§ **Your instructions**:
Locate the line that contains "theorem State.inc_frame (f" in the entries below, then repeat it and every following line through the line that contains "s.tile x := by", exactly, and no others.

START Records provided

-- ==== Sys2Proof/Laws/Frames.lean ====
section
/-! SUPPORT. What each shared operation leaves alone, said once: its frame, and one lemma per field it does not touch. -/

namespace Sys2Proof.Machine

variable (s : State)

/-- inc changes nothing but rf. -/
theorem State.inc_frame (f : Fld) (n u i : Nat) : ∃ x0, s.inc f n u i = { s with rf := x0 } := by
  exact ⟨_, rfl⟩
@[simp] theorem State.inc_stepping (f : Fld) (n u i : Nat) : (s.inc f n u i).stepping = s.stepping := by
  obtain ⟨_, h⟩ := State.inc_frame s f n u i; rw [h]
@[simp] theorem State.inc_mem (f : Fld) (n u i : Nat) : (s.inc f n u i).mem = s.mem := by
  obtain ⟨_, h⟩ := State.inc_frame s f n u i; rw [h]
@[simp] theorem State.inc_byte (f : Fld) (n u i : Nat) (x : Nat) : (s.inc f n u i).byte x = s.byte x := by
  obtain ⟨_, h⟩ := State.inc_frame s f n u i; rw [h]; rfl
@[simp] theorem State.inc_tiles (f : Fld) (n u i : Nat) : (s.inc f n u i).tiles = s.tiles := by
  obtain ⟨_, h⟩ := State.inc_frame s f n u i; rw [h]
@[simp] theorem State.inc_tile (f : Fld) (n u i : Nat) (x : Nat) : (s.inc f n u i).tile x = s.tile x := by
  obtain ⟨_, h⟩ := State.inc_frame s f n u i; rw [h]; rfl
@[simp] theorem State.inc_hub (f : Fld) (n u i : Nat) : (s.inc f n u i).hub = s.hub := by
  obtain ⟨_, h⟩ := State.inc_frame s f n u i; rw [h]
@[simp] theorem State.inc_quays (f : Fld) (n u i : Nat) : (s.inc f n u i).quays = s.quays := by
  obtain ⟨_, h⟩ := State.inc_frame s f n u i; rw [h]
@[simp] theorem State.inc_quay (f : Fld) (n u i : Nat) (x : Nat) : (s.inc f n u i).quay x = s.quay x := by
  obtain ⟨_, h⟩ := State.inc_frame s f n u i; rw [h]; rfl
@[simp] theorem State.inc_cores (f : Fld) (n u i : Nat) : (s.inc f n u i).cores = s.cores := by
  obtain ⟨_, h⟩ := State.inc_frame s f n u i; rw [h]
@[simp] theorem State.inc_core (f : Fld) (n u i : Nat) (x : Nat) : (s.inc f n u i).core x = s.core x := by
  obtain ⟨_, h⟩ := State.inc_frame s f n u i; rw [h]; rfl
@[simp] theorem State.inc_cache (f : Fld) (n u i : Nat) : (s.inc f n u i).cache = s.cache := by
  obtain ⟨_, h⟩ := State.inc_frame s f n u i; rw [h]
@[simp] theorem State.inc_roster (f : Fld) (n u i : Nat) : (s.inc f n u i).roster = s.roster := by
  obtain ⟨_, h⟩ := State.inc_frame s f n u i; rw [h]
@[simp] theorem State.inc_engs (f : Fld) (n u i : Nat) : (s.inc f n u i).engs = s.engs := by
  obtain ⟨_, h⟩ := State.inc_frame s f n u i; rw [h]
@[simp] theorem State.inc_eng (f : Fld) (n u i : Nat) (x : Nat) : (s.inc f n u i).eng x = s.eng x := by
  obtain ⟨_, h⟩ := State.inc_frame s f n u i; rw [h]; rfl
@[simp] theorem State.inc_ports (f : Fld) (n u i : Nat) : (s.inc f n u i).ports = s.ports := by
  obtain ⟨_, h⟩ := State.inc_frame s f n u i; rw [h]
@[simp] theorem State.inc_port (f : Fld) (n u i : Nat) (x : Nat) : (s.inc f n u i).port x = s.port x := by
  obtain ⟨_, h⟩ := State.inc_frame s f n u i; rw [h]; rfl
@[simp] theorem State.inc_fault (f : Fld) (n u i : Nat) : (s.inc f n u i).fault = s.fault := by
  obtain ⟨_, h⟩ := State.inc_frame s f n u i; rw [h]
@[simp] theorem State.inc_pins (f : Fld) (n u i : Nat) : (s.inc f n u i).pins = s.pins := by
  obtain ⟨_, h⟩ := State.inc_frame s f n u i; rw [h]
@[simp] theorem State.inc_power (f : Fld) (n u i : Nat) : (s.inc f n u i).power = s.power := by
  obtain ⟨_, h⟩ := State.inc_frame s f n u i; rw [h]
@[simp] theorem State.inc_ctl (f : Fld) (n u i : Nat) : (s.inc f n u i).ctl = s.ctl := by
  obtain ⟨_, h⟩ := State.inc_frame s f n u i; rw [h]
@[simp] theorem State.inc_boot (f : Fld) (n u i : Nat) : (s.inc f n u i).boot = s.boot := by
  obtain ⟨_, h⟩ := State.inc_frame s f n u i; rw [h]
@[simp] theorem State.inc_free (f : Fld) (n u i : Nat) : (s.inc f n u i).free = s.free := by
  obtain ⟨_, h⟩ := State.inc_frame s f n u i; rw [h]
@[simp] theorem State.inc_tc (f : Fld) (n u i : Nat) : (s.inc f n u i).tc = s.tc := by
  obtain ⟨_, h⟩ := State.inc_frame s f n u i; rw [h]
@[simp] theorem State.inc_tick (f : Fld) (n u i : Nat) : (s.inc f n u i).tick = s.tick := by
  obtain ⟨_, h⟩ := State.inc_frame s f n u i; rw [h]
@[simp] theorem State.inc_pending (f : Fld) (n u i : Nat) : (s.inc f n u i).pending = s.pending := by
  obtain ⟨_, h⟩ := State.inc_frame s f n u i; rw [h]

END Records provided

§ **Task response**:
theorem State.inc_frame (f : Fld) (n u i : Nat) : ∃ x0, s.inc f n u i = { s with rf := x0 } := by
  exact ⟨_, rfl⟩
@[simp] theorem State.inc_stepping (f : Fld) (n u i : Nat) : (s.inc f n u i).stepping = s.stepping := by
  obtain ⟨_, h⟩ := State.inc_frame s f n u i; rw [h]
@[simp] theorem State.inc_mem (f : Fld) (n u i : Nat) : (s.inc f n u i).mem = s.mem := by
  obtain ⟨_, h⟩ := State.inc_frame s f n u i; rw [h]
@[simp] theorem State.inc_byte (f : Fld) (n u i : Nat) (x : Nat) : (s.inc f n u i).byte x = s.byte x := by
  obtain ⟨_, h⟩ := State.inc_frame s f n u i; rw [h]; rfl
@[simp] theorem State.inc_tiles (f : Fld) (n u i : Nat) : (s.inc f n u i).tiles = s.tiles := by
  obtain ⟨_, h⟩ := State.inc_frame s f n u i; rw [h]
@[simp] theorem State.inc_tile (f : Fld) (n u i : Nat) (x : Nat) : (s.inc f n u i).tile x = s.tile x := by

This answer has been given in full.